In kurzer Zeit befanden wir uns auf dem Wege. Unter der Gefängnißthüre wartete der Mutesselim auf den Agha. Er dachte gar nicht daran, mich zu begrüßen, sondern faßte Selim beim Arme und zog ihn in den Gang, in welchem die zitternden Wächter standen.
»Unglücklicher, was hast Du gethan!« brüllte er ihn an.
»Ich, Herr?
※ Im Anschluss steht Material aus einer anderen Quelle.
theorem EngineInv.of_sameEngine (h : EngineInv s) (hsame : SameEngine s t) : EngineInv t := by
  obtain ⟨hconfig, hcells, hphase, hwcnt, hksData, hksCount, hdataOut, herr⟩ := hsame
  constructor
  · simpa only [WarmupUnfinished, hphase, hwcnt, hconfig] using h.warmup
  · simpa only [OutputFits, hksData, hksCount] using h.output
  · simpa only [NoOutputUntilReady, hphase, hksData, hksCount, hdataOut] using h.noOutput
  · simpa only [EngineIsNonzero, hphase, hcells] using h.nonzero
  · simpa only [ErrFitsPhase, hphase, herr] using h.err

theorem engineInv_resetRegisters (s : State) : EngineInv (resetRegisters s) := by
  constructor
  · simp [WarmupUnfinished]
  · simp [OutputFits]
  · simp [NoOutputUntilReady]
  · simp [EngineIsNonzero]
  · simp [ErrFitsPhase]

/-- ERR = NONE fits every phase. -/
theorem errFitsPhase_of_none (h : s.err = .none) : ErrFitsPhase s := by
  simp [ErrFitsPhase, h]

/-- BUSY is an error of SETUP, and a count is looked at in READY alone (R233). -/
theorem reportedError_empty (d : Decoded) :
    reportedError d .empty ≠ .busy ∧ reportedError d .empty ≠ .invalidRequest := by
  cases d with
  | illegal why => simp [reportedError_illegal]
  | instr i => cases i <;> simp [reportedError, ite_eq_iff]

/-- NO_ENGINE is an error of EMPTY (R233). -/
theorem reportedError_ready (d : Decoded) : reportedError d .ready ≠ .noEngine := by
  cases d with
  | illegal why => simp [reportedError_illegal]
  | instr i => cases i <;> simp [reportedError, ite_eq_iff]

/-- The error a command reports fits the phase it was written in. -/
theorem errFitsPhase_of_reported {d : Decoded} (h : s.err = reportedError d s.phase) : ErrFitsPhase s := by
  cases hp : s.phase with
  | setup => simp [ErrFitsPhase, h, hp, reportedError]
  | empty => simpa [ErrFitsPhase, h, hp] using reportedError_empty d
  | ready => simpa [ErrFitsPhase, h, hp] using reportedError_ready d

theorem EngineInv.of_raiseError (h : EngineInv s) {e : ErrCode} (herr : ErrFitsPhase (raiseError e s)) :
    EngineInv (raiseError e s) :=
  ⟨h.warmup, h.output, h.noOutput, h.nonzero, herr⟩

/-- A warm-up clock leads to SETUP or READY. -/
theorem seqStep_phase_ne_empty (hp : s.phase = .setup) : (seqStep s).phase ≠ .empty := by
  rw [seqStep_phase, hp]
  split_ifs <;> simp

/-- The load step leads to SETUP or READY. -/
theorem loadEngine_phase_ne_empty (s : State) : (loadEngine s).phase ≠ .empty := by
  rw [loadEngine_phase]
  split_ifs <;> simp

/-- A clock of a nonzero state leaves a nonzero state, and READY begins when no clock remains (R132, R154). -/
theorem EngineInv.of_seqStep (h : EngineInv s) (hp : s.phase = .setup) : EngineInv (seqStep s) := by
  have hwarmup := h.warmup hp
  have hcells : s.cells ≠ 0 := mt h.nonzero.2 (by simp [hp])
  have hfwd : fwd s.cells ≠ 0 := iterate_fwd_ne_zero hcells 1
  have hphase := seqStep_phase_ne_empty hp
  have herr : s.err = .none ∨ s.err = .busy := h.err.2.1 hp
  constructor
  · intro hsetup
    have hmore : s.wcnt + 1 ≠ s.config.warmup := by simpa [hp] using hsetup
    simp only [seqStep_wcnt, seqStep_config]
    omega
  · exact h.output
  · exact fun _ => h.noOutput (by simp [hp])
  · exact iff_of_false hphase hfwd
  · refine ⟨fun hempty => absurd hempty hphase, fun _ => herr, fun _ => ?_⟩
    obtain herr | herr := herr <;> simp [herr]

/-- The load step leaves a nonzero state, no output and no error (R131, R152). -/
theorem engineInv_loadEngine (s : State) : EngineInv (loadEngine s) := by
  constructor
  · intro hsetup
    have hmore : s.config.warmup ≠ 0 := by simpa using hsetup
    exact Nat.pos_of_ne_zero hmore
  · simp [OutputFits]
  · simp [NoOutputUntilReady]
  · exact iff_of_false (loadEngine_phase_ne_empty s) (load_ne_zero s.key s.iv)
  · exact errFitsPhase_of_none rfl

/-- The bits of a command stand above the others, which are 0 (R65). -/
theorem pack32_and_not_topMask {L : List Bool} (h : L.length ≤ 32) : pack32 L &&& ~~~topMask L.length = 0 := by
  have hmask : pack32 L &&& topMask L.length = pack32 L := by rw [← pack32_unpack32, unpack32_pack32 h]
  rw [← hmask, BitVec.and_assoc, BitVec.and_not_self]
  exact BitVec.and_zero

/-- A successful GEN, XOR or INV in READY: at most 32 bits recorded, and a nonzero state. -/
theorem EngineInv.of_recordBits (h : EngineInv s) (hp : s.phase = .ready) {r : List Bool × Cells} {n : Nat}
    (hn : n ≤ 32) (hlen : r.1.length = n) (hcells : r.2 ≠ 0) (d : Word) :
    EngineInv { recordBits r n s with dataOut := d } := by
  have hcount : (BitVec.ofNat 6 n).toNat = n := by
    rw [BitVec.toNat_ofNat, Nat.mod_eq_of_lt (by omega)]
  constructor
  · exact h.warmup
  · simp only [OutputFits, recordBits_ksCount, recordBits_ksData, hcount]
    subst hlen
    exact ⟨hn, pack32_and_not_topMask hn⟩
  · exact fun hne => absurd hp hne
  · exact iff_of_false (by simp [hp]) hcells
  · exact errFitsPhase_of_none rfl

/-- The inverse clock is injective and keeps the zero state, so no other state is ever clocked to it. -/
theorem iterate_invClock_ne_zero {S : Cells} (hS : S ≠ 0) (n : Nat) : invClock^[n] S ≠ 0 := by
  intro h
  have hback : fwd^[n] (invClock^[n] S) = S := iterate_fwd_invClock n S
  rw [h, Function.iterate_fixed fwd_zero] at hback
  exact hS hback.symm

theorem toNat_le_of_countOk {n : Int} (h : countOk n) : n.toNat ≤ 32 := Int.toNat_le.2 h.2

theorem EngineInv.of_succeeds (h : EngineInv s) {i : Instr} (hs : Succeeds i s t) : EngineInv t := by
  have hcells (hp : s.phase = .ready) : s.cells ≠ 0 := mt h.nonzero.2 (by simp [hp])
  cases hs with
  | init hp hl => exact engineInv_loadEngine s
  | gen hp hn =>
    exact h.of_recordBits hp (toNat_le_of_countOk hn) (length_ksRun _ _)
      (ksRun_snd _ s.cells ▸ iterate_fwd_ne_zero (hcells hp) _) s.dataOut
  | xor hp hn =>
    exact h.of_recordBits hp (toNat_le_of_countOk hn) (length_ksRun _ _)
      (ksRun_snd _ s.cells ▸ iterate_fwd_ne_zero (hcells hp) _) _
  | inv hp hn =>
    exact h.of_recordBits hp (toNat_le_of_countOk hn) (length_invRun _ _)
      (invRun_snd _ s.cells ▸ iterate_invClock_ne_zero (hcells hp) _) s.dataOut

/-- A write to CMD reports an error that fits the phase, or succeeds. -/
theorem EngineInv.of_writeCmd (h : EngineInv s) {v : Word} (hcmd : writeCmd v s = .next t) : EngineInv t := by
  obtain ⟨e, rfl⟩ | ⟨i, -, hs⟩ := writeCmd_cases hcmd
  · obtain ⟨u, hu, herr⟩ := writeCmd_err v s
    cases hu.symm.trans hcmd
    exact h.of_raiseError (errFitsPhase_of_reported herr)
  · exact h.of_succeeds hs

/-- Every step keeps the part of the invariant that speaks of the core's registers. -/
theorem EngineInv.of_step (h : EngineInv s) (hstep : step s = .next t) : EngineInv t := by
  obtain hsame | ⟨hp, rfl | rfl⟩ | ⟨rest, -, rfl⟩ | ⟨v, rest, -, hcmd⟩ := step_engine_cases hstep
  · exact h.of_sameEngine hsame
  · exact h.of_seqStep hp
  · have hgap : EngineInv (useGap s) := h.of_sameEngine ⟨rfl, rfl, rfl, rfl, rfl, rfl, rfl, rfl⟩
    exact hgap.of_seqStep hp
  · exact (engineInv_resetRegisters (takeHostOp rest s)).of_sameEngine ⟨rfl, rfl, rfl, rfl, rfl, rfl, rfl, rfl⟩
  · have htaken : EngineInv (takeHostOp rest s) := h.of_sameEngine ⟨rfl, rfl, rfl, rfl, rfl, rfl, rfl, rfl⟩
    exact htaken.of_writeCmd hcmd

/-- While reset is applied the registers hold their reset values through every step: there is no warm-up then, and the
port admits no access (R260). -/
theorem ResetHoldsRegisters.of_step (h : ResetHoldsRegisters s) (hstep : step s = .next t) :
    ResetHoldsRegisters t := by
  have hempty (hheld : s.resetHeld = true) : s.phase = .empty := (congrArg State.phase (h hheld)).symm
  obtain ⟨-, -, rfl⟩ | ⟨-, hp, rfl⟩ | ⟨-, hp, -, rfl⟩ | ⟨op, rest, -, -, hmove⟩ := step_cases hstep
  · exact h
  · exact fun hheld => absurd hp (by simp [hempty hheld])
  · exact fun hheld => absurd hp (by simp [hempty hheld])
  cases hmove with
  | read w hw hr => exact fun hheld => absurd (hr.symm.trans hheld) Bool.false_ne_true
  | write w hw hr hwrite =>
    have hreleased : t.resetHeld = false := (SameWorld.of_writeReg hwrite).resetHeld.trans hr
    exact fun hheld => absurd (hreleased.symm.trans hheld) Bool.false_ne_true
  | applyReset => exact fun _ => rfl
  | releaseReset => exact fun hheld => absurd hheld Bool.false_ne_true

/-- Settles O59: each part of the invariant is kept. -/
theorem everyStepKeepsTheInvariant : Obligations.EveryStepKeepsTheInvariant := by
  intro s t hinv hstep
  obtain ⟨hengine, hreset⟩ := inv_iff.1 hinv
  exact inv_iff.2 ⟨hengine.of_step hstep, hreset.of_step hstep⟩

/-- Settles O58: the state after reset has its own reset values. -/
theorem invariantHoldsAtReset : Obligations.InvariantHoldsAtReset :=
  inv_iff.2 ⟨engineInv_resetRegisters State.reset, fun _ => rfl⟩

/-- Settles O60: the fields of STATUS one by one; the codes of PHASE and ERR are legal, and the invariant bounds
KS_COUNT. -/
theorem statusIsAlwaysLegal : Obligations.StatusIsAlwaysLegal := by
  intro s hinv
  have hphase : phaseCode s.phase ≠ 3#2 := by cases s.phase <;> decide
  have hbusy : busyFlag s = (phaseCode s.phase == 1#2) := by
    rw [busyFlag]
    cases s.phase <;> rfl
  have herr : (errCode s.err).toNat ≤ 5 := by cases s.err <;> decide
  have hcount : s.ksCount.toNat ≤ 32 := (inv_iff.1 hinv).1.output.1
  have hread : readReg (regAt 1) s = statusWord s := rfl
  rw [hread, legalStatus, statusWord_phase, statusWord_busy, statusWord_bit3, statusWord_err, statusWord_ksCount,
    statusWord_reserved, hbusy]
  simp [hphase, herr, hcount]

end Sys2Proof.Machine

/-! ### The register map, and the accesses of the host's turn (20_memory.md R60 to R62, R69, R70) -/

namespace Sys2Proof.Machine

/-- A named register's offset is that of its word in the map (R99). -/
theorem regAt_of_portOffset {r : PortReg} {off : Nat} (h : portOffset r = some off) :
    off % 4 = 0 ∧ regAt (off / 4) = r := by
  cases r with
  | window k =>
    obtain ⟨hk, rfl⟩ : k ≤ 8 ∧ 0x40 + 4 * k = off := by simpa [portOffset] using h
    have hword : (0x40 + 4 * k) / 4 = 16 + k := by omega
    exact ⟨by omega, hword ▸ regAt_window hk⟩
  | reserved => cases h
  | _ => cases h; exact ⟨rfl, rfl⟩

/-- Settles O1: the first words by evaluation, the rest by their ranges. -/
theorem registerMapIsTheTable : Obligations.RegisterMapIsTheTable :=
  ⟨rfl, fun _ => regAt_window, fun _ => regAt_aboveWindow, fun _ _ => portOffset_regAt,
    fun _ _ => regAt_of_portOffset⟩

variable {s : State}

/-- Settles O2: the port admits the access at the register of its word. -/
theorem portAccessIsOneStep : Obligations.PortAccessIsOneStep :=
  fun _ _ _ hw hr => ⟨step_of_hostTurn_read hw hr, fun _ => step_of_hostTurn_write hw hr⟩

theorem admitAccess_notWord (hr : s.resetHeld = false) {off width : Nat} (h : width ≠ 4 ∨ off % 4 ≠ 0)
    (go : PortReg → Result) : admitAccess off width s go = .refused (.notWordAccess off width) := by
  rw [admitAccess, if_neg (by simp [hr]), if_pos h]

theorem admitAccess_outside (hr : s.resetHeld = false) {off : Nat} (h4 : off % 4 = 0) (h : 0x7C < off)
    (go : PortReg → Result) : admitAccess off 4 s go = .fault (.outsidePort off) := by
  have hword : Config.portWords ≤ off / 4 := by
    simp only [Config.portWords]
    omega
  rw [admitAccess, if_neg (by simp [hr]), if_neg (by simp [h4]), if_pos hword]

/-- Settles O3: the port refuses the request before it looks for a register. -/
theorem nonWordAccessIsRefused : Obligations.NonWordAccessIsRefused := by
  refine fun s rest off width v hr h => ⟨fun hturn => ?_, fun hturn => ?_⟩
  · rw [step_of_hostTurn hturn, hostStep]
    exact admitAccess_notWord (s := takeHostOp rest s) hr h _
  · rw [step_of_hostTurn hturn, hostStep]
    exact admitAccess_notWord (s := takeHostOp rest s) hr h _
Nichts, gar nichts habe ich gethan!«
»Das ist ja eben Dein Verbrechen, daß Du nichts, gar nichts gethan hast! Du hast nicht aufgepaßt!«
»Wo sollte ich aufpassen, Effendi?«
»Hier im Gefängnisse natürlich!«
»Ich konnte ja nicht herein!«
Der Mutesselim starrte ihn an. Dieser Gedanke schien ihm noch gar nicht gekommen zu sein.
»Ich hatte ja keinen Schlüssel!« fügte der Agha hinzu.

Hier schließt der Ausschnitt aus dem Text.